Why This Matters to Conservatives

This bill is a perfect example of government overreach. The government is trying to tell property owners what they can charge for their own property. That’s not how free markets work!

When John Ellison, a Republican State Senator, spoke about the bill, he stood up for the little guy. “I’m worried about the old people that have rentals that are losing everything they’ve got. And they’re not the bad guys,” he said.

He’s right. This isn’t just about big apartment complexes. It’s about regular folks who saved up, bought a second property, and rent it out to help with retirement. These aren’t rich corporations – they’re your neighbors trying to make ends meet.

The Hidden Problem of Price Controls

History shows us that rent control doesn’t work. When government sets price caps, it creates shortages. Landlords might:

  • Stop investing in maintenance
  • Convert rentals to condos to sell
  • Just get out of the rental business altogether

John Sande from the Nevada State Apartment Association pointed this out during discussions. He warned that while such measures might seem helpful in the short term, they carry “a lot of implications that are bad for housing in the long run.”
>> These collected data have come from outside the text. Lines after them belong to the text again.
@[simp] theorem State.rwlIgnored_now (s : State) (p : Port) (o : Nat) : (s.rwlIgnored p o).now = s.now :=
  State.of_plain_now (State.rwlIgnored_plain s p o)
@[simp] theorem State.rwlIgnored_pts (s : State) (p : Port) (o : Nat) : (s.rwlIgnored p o).pts = s.pts :=
  State.of_plain_pts (State.rwlIgnored_plain s p o)
@[simp] theorem State.rwlIgnored_inbox (s : State) (p : Port) (o : Nat) : (s.rwlIgnored p o).inbox = s.inbox :=
  State.of_plain_inbox (State.rwlIgnored_plain s p o)
@[simp] theorem State.rwlIgnored_pcie (s : State) (p : Port) (o : Nat) : (s.rwlIgnored p o).pcie = s.pcie :=
  State.of_plain_pcie (State.rwlIgnored_plain s p o)
@[simp] theorem State.rwlIgnored_spi (s : State) (p : Port) (o : Nat) : (s.rwlIgnored p o).spi = s.spi :=
  State.of_plain_spi (State.rwlIgnored_plain s p o)
@[simp] theorem State.rwlIgnored_msix (s : State) (p : Port) (o : Nat) : (s.rwlIgnored p o).msix = s.msix :=
  State.of_plain_msix (State.rwlIgnored_plain s p o)
@[simp] theorem State.rwlIgnored_msixEnable (s : State) (p : Port) (o : Nat) : (s.rwlIgnored p o).msixEnable = s.msixEnable :=
  State.of_plain_msixEnable (State.rwlIgnored_plain s p o)
@[simp] theorem State.rwlIgnored_man (s : State) (p : Port) (o : Nat) : (s.rwlIgnored p o).man = s.man :=
  State.of_plain_man (State.rwlIgnored_plain s p o)
@[simp] theorem State.rwlIgnored_outHeld (s : State) (p : Port) (o : Nat) : (s.rwlIgnored p o).outHeld = s.outHeld :=
  State.of_plain_outHeld (State.rwlIgnored_plain s p o)
@[simp] theorem State.rwlIgnored_mus (s : State) (p : Port) (o : Nat) : (s.rwlIgnored p o).mus = s.mus :=
  State.of_plain_mus (State.rwlIgnored_plain s p o)
@[simp] theorem State.rwlIgnored_mnf (s : State) (p : Port) (o : Nat) : (s.rwlIgnored p o).mnf = s.mnf :=
  State.of_plain_mnf (State.rwlIgnored_plain s p o)
@[simp] theorem State.rwlIgnored_role (s : State) (p : Port) (o : Nat) : (s.rwlIgnored p o).role = s.role :=
  State.of_plain_role (State.rwlIgnored_plain s p o)
@[simp] theorem State.rwlIgnored_tick (s : State) (p : Port) (o : Nat) : (s.rwlIgnored p o).tick = s.tick :=
  State.of_plain_tick (State.rwlIgnored_plain s p o)
@[simp] theorem State.rwlIgnored_time (s : State) (p : Port) (o : Nat) : (s.rwlIgnored p o).time = s.time :=
  State.of_plain_time (State.rwlIgnored_plain s p o)
@[simp] theorem State.rwlIgnored_twin (s : State) (p : Port) (o : Nat) : (s.rwlIgnored p o).twin = s.twin :=
  State.of_plain_twin (State.rwlIgnored_plain s p o)
@[simp] theorem State.rwlIgnored_gnssRet (s : State) (p : Port) (o : Nat) : (s.rwlIgnored p o).gnssRet = s.gnssRet :=
  State.of_plain_gnssRet (State.rwlIgnored_plain s p o)
@[simp] theorem State.rwlIgnored_engStopped (s : State) (p : Port) (o : Nat) : (s.rwlIgnored p o).engStopped = s.engStopped :=
  State.of_plain_engStopped (State.rwlIgnored_plain s p o)
@[simp] theorem State.rwlIgnored_eccFixed (s : State) (p : Port) (o : Nat) : (s.rwlIgnored p o).eccFixed = s.eccFixed :=
  State.of_plain_eccFixed (State.rwlIgnored_plain s p o)
@[simp] theorem State.rwlIgnored_netAged (s : State) (p : Port) (o : Nat) : (s.rwlIgnored p o).netAged = s.netAged :=
  State.of_plain_netAged (State.rwlIgnored_plain s p o)
@[simp] theorem State.rwlIgnored_commits (s : State) (p : Port) (o : Nat) : (s.rwlIgnored p o).commits = s.commits :=
  State.of_plain_commits (State.rwlIgnored_plain s p o)
@[simp] theorem State.rwlIgnored_gnss (s : State) (p : Port) (o : Nat) : (s.rwlIgnored p o).gnss = s.gnss :=
  State.of_plain_gnss (State.rwlIgnored_plain s p o)
@[simp] theorem State.rwlIgnored_est (s : State) (p : Port) (o : Nat) : (s.rwlIgnored p o).est = s.est :=
  State.of_plain_est (State.rwlIgnored_plain s p o)
@[simp] theorem State.rwlIgnored_helm (s : State) (p : Port) (o : Nat) : (s.rwlIgnored p o).helm = s.helm :=
  State.of_plain_helm (State.rwlIgnored_plain s p o)
@[simp] theorem State.rwlIgnored_alloc (s : State) (p : Port) (o : Nat) : (s.rwlIgnored p o).alloc = s.alloc :=
  State.of_plain_alloc (State.rwlIgnored_plain s p o)
@[simp] theorem State.rwlIgnored_yuz (s : State) (p : Port) (o : Nat) : (s.rwlIgnored p o).yuz = s.yuz :=
  State.of_plain_yuz (State.rwlIgnored_plain s p o)
@[simp] theorem State.rwlIgnored_loop (s : State) (p : Port) (o : Nat) : (s.rwlIgnored p o).loop = s.loop :=
  State.of_plain_loop (State.rwlIgnored_plain s p o)
@[simp] theorem State.rwlIgnored_adc (s : State) (p : Port) (o : Nat) : (s.rwlIgnored p o).adc = s.adc :=
  State.of_plain_adc (State.rwlIgnored_plain s p o)
@[simp] theorem State.rwlIgnored_clp (s : State) (p : Port) (o : Nat) : (s.rwlIgnored p o).clp = s.clp :=
  State.of_plain_clp (State.rwlIgnored_plain s p o)
@[simp] theorem State.rwlIgnored_step (s : State) (p : Port) (o : Nat) : (s.rwlIgnored p o).step = s.step :=
  State.of_plain_step (State.rwlIgnored_plain s p o)
@[simp] theorem State.rwlIgnored_isl (s : State) (p : Port) (o : Nat) : (s.rwlIgnored p o).isl = s.isl :=
  State.of_plain_isl (State.rwlIgnored_plain s p o)
@[simp] theorem State.rwlIgnored_pwr (s : State) (p : Port) (o : Nat) : (s.rwlIgnored p o).pwr = s.pwr :=
  State.of_plain_pwr (State.rwlIgnored_plain s p o)
@[simp] theorem State.rwlIgnored_thrm (s : State) (p : Port) (o : Nat) : (s.rwlIgnored p o).thrm = s.thrm :=
  State.of_plain_thrm (State.rwlIgnored_plain s p o)
@[simp] theorem State.rwlIgnored_can (s : State) (p : Port) (o : Nat) : (s.rwlIgnored p o).can = s.can :=
  State.of_plain_can (State.rwlIgnored_plain s p o)
@[simp] theorem State.rwlIgnored_eth (s : State) (p : Port) (o : Nat) : (s.rwlIgnored p o).eth = s.eth :=
  State.of_plain_eth (State.rwlIgnored_plain s p o)
@[simp] theorem State.rwlIgnored_work (s : State) (p : Port) (o : Nat) : (s.rwlIgnored p o).work = s.work :=
  State.of_plain_work (State.rwlIgnored_plain s p o)
@[simp] theorem State.rwlIgnored_pcieAt (s : State) (p : Port) (o : Nat) : (s.rwlIgnored p o).pcieAt = s.pcieAt :=
  State.of_plain_pcieAt (State.rwlIgnored_plain s p o)
@[simp] theorem State.rwlIgnored_ethSeq (s : State) (p : Port) (o : Nat) : (s.rwlIgnored p o).ethSeq = s.ethSeq :=
  State.of_plain_ethSeq (State.rwlIgnored_plain s p o)
@[simp] theorem State.rwlIgnored_gpioEdge (s : State) (p : Port) (o : Nat) : (s.rwlIgnored p o).gpioEdge = s.gpioEdge :=
  State.of_plain_gpioEdge (State.rwlIgnored_plain s p o)
@[simp] theorem State.rwlIgnored_pending (s : State) (p : Port) (o : Nat) : (s.rwlIgnored p o).pending = s.pending :=
  State.of_plain_pending (State.rwlIgnored_plain s p o)

/-! ### Event bits -/

@[simp] theorem State.evt_plain (s : State) (f : Fld) (b : Nat) : (s.evt f b).plain = s.plain := by
  rw [State.evt_eq, State.raise_plain]
  rfl

theorem State.evt_tfind (s : State) (f : Fld) (b : Nat) {j : Nat} (h : noteKey j = false) (hj : j ≠ loc f b) :
    tfind (s.evt f b).regs j = tfind s.regs j := by
  rw [State.evt_eq, State.raise_tfind _ _ h, State.tfind_set_ne _ _ _ _ hj]

@[simp] theorem State.evt_get_same (s : State) (f : Fld) (b : Nat) (h : noteFld f = false) :
    (s.evt f b).get f b = 1 % 2 ^ f.width := by
  rw [State.evt_eq, State.raise_get _ _ _ h, State.get_set_same]

@[simp] theorem State.evt_get_ne (s : State) (f : Fld) (b : Nat) {g : Fld} {c : Nat} (h : noteFld g = false)
    (hg : fkey g ≠ fkey f) : (s.evt f b).get g c = s.get g c := by
  rw [State.evt_eq, State.raise_get _ _ _ h, State.get_set_ne _ _ _ _ hg]

@[simp] theorem State.evt_now (s : State) (f : Fld) (b : Nat) : (s.evt f b).now = s.now :=
  State.of_plain_now (State.evt_plain s f b)
@[simp] theorem State.evt_pts (s : State) (f : Fld) (b : Nat) : (s.evt f b).pts = s.pts :=
  State.of_plain_pts (State.evt_plain s f b)
@[simp] theorem State.evt_inbox (s : State) (f : Fld) (b : Nat) : (s.evt f b).inbox = s.inbox :=
  State.of_plain_inbox (State.evt_plain s f b)
@[simp] theorem State.evt_pcie (s : State) (f : Fld) (b : Nat) : (s.evt f b).pcie = s.pcie :=
  State.of_plain_pcie (State.evt_plain s f b)
@[simp] theorem State.evt_spi (s : State) (f : Fld) (b : Nat) : (s.evt f b).spi = s.spi :=
  State.of_plain_spi (State.evt_plain s f b)
@[simp] theorem State.evt_msix (s : State) (f : Fld) (b : Nat) : (s.evt f b).msix = s.msix :=
  State.of_plain_msix (State.evt_plain s f b)
@[simp] theorem State.evt_msixEnable (s : State) (f : Fld) (b : Nat) : (s.evt f b).msixEnable = s.msixEnable :=
  State.of_plain_msixEnable (State.evt_plain s f b)
@[simp] theorem State.evt_man (s : State) (f : Fld) (b : Nat) : (s.evt f b).man = s.man :=
  State.of_plain_man (State.evt_plain s f b)
@[simp] theorem State.evt_outHeld (s : State) (f : Fld) (b : Nat) : (s.evt f b).outHeld = s.outHeld :=
  State.of_plain_outHeld (State.evt_plain s f b)
@[simp] theorem State.evt_mus (s : State) (f : Fld) (b : Nat) : (s.evt f b).mus = s.mus :=
  State.of_plain_mus (State.evt_plain s f b)
@[simp] theorem State.evt_mnf (s : State) (f : Fld) (b : Nat) : (s.evt f b).mnf = s.mnf :=
  State.of_plain_mnf (State.evt_plain s f b)
@[simp] theorem State.evt_role (s : State) (f : Fld) (b : Nat) : (s.evt f b).role = s.role :=
  State.of_plain_role (State.evt_plain s f b)
@[simp] theorem State.evt_tick (s : State) (f : Fld) (b : Nat) : (s.evt f b).tick = s.tick :=
  State.of_plain_tick (State.evt_plain s f b)
@[simp] theorem State.evt_time (s : State) (f : Fld) (b : Nat) : (s.evt f b).time = s.time :=
  State.of_plain_time (State.evt_plain s f b)
@[simp] theorem State.evt_twin (s : State) (f : Fld) (b : Nat) : (s.evt f b).twin = s.twin :=
  State.of_plain_twin (State.evt_plain s f b)
@[simp] theorem State.evt_gnssRet (s : State) (f : Fld) (b : Nat) : (s.evt f b).gnssRet = s.gnssRet :=
  State.of_plain_gnssRet (State.evt_plain s f b)
@[simp] theorem State.evt_engStopped (s : State) (f : Fld) (b : Nat) : (s.evt f b).engStopped = s.engStopped :=
  State.of_plain_engStopped (State.evt_plain s f b)
@[simp] theorem State.evt_eccFixed (s : State) (f : Fld) (b : Nat) : (s.evt f b).eccFixed = s.eccFixed :=
  State.of_plain_eccFixed (State.evt_plain s f b)
@[simp] theorem State.evt_netAged (s : State) (f : Fld) (b : Nat) : (s.evt f b).netAged = s.netAged :=
  State.of_plain_netAged (State.evt_plain s f b)
@[simp] theorem State.evt_commits (s : State) (f : Fld) (b : Nat) : (s.evt f b).commits = s.commits :=
  State.of_plain_commits (State.evt_plain s f b)
@[simp] theorem State.evt_gnss (s : State) (f : Fld) (b : Nat) : (s.evt f b).gnss = s.gnss :=
  State.of_plain_gnss (State.evt_plain s f b)
@[simp] theorem State.evt_est (s : State) (f : Fld) (b : Nat) : (s.evt f b).est = s.est :=
  State.of_plain_est (State.evt_plain s f b)
@[simp] theorem State.evt_helm (s : State) (f : Fld) (b : Nat) : (s.evt f b).helm = s.helm :=
  State.of_plain_helm (State.evt_plain s f b)
@[simp] theorem State.evt_alloc (s : State) (f : Fld) (b : Nat) : (s.evt f b).alloc = s.alloc :=
  State.of_plain_alloc (State.evt_plain s f b)
@[simp] theorem State.evt_yuz (s : State) (f : Fld) (b : Nat) : (s.evt f b).yuz = s.yuz :=
  State.of_plain_yuz (State.evt_plain s f b)
@[simp] theorem State.evt_loop (s : State) (f : Fld) (b : Nat) : (s.evt f b).loop = s.loop :=
  State.of_plain_loop (State.evt_plain s f b)
@[simp] theorem State.evt_adc (s : State) (f : Fld) (b : Nat) : (s.evt f b).adc = s.adc :=
  State.of_plain_adc (State.evt_plain s f b)
@[simp] theorem State.evt_clp (s : State) (f : Fld) (b : Nat) : (s.evt f b).clp = s.clp :=
  State.of_plain_clp (State.evt_plain s f b)
@[simp] theorem State.evt_step (s : State) (f : Fld) (b : Nat) : (s.evt f b).step = s.step :=
  State.of_plain_step (State.evt_plain s f b)
@[simp] theorem State.evt_isl (s : State) (f : Fld) (b : Nat) : (s.evt f b).isl = s.isl :=
  State.of_plain_isl (State.evt_plain s f b)
@[simp] theorem State.evt_pwr (s : State) (f : Fld) (b : Nat) : (s.evt f b).pwr = s.pwr :=
  State.of_plain_pwr (State.evt_plain s f b)
@[simp] theorem State.evt_thrm (s : State) (f : Fld) (b : Nat) : (s.evt f b).thrm = s.thrm :=
  State.of_plain_thrm (State.evt_plain s f b)
@[simp] theorem State.evt_can (s : State) (f : Fld) (b : Nat) : (s.evt f b).can = s.can :=
  State.of_plain_can (State.evt_plain s f b)
@[simp] theorem State.evt_eth (s : State) (f : Fld) (b : Nat) : (s.evt f b).eth = s.eth :=
  State.of_plain_eth (State.evt_plain s f b)
@[simp] theorem State.evt_work (s : State) (f : Fld) (b : Nat) : (s.evt f b).work = s.work :=
  State.of_plain_work (State.evt_plain s f b)
@[simp] theorem State.evt_pcieAt (s : State) (f : Fld) (b : Nat) : (s.evt f b).pcieAt = s.pcieAt :=
  State.of_plain_pcieAt (State.evt_plain s f b)
@[simp] theorem State.evt_ethSeq (s : State) (f : Fld) (b : Nat) : (s.evt f b).ethSeq = s.ethSeq :=
  State.of_plain_ethSeq (State.evt_plain s f b)
@[simp] theorem State.evt_gpioEdge (s : State) (f : Fld) (b : Nat) : (s.evt f b).gpioEdge = s.gpioEdge :=
  State.of_plain_gpioEdge (State.evt_plain s f b)
@[simp] theorem State.evt_pending (s : State) (f : Fld) (b : Nat) : (s.evt f b).pending = s.pending :=
  State.of_plain_pending (State.evt_plain s f b)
What’s Really Going On Here?

The bill’s backers point to corporate landlords charging crazy fees – things like “air filter fees,” “smoke detector battery change fees,” and even “TV remote control fees.” One company called Invitation Homes got sued by the Federal Trade Commission and paid a $48 million settlement last year for these kinds of practices.

But here’s the thing: we already have laws against fraud and deceptive business practices. We don’t need new laws that punish everyone, including honest landlords.

The Constitutional Question

The right to own and control private property is fundamental to our American way of life. When government starts deciding what you can charge for your own property, we’re heading down a dangerous path.

Governor Joe Lombardo, a Republican, is likely to veto this bill if it reaches his desk. But the fact that it’s gotten this far should worry us all.

What Comes Next?

This bill is scheduled to be active from July 2025 through December 2026, but you and I know how government programs work – temporary programs rarely stay temporary.

If you care about property rights and limited government, keep an eye on AB280 as it moves through the Senate. Call your representatives. Tell them you support addressing actual fraud by corporate landlords, but not at the expense of small property owners and the free market.

The best solution isn’t more government control – it’s enforcing existing laws against fraud while keeping markets free.

This article was written with the assistance of AI. Please verify information and consult additional sources as needed.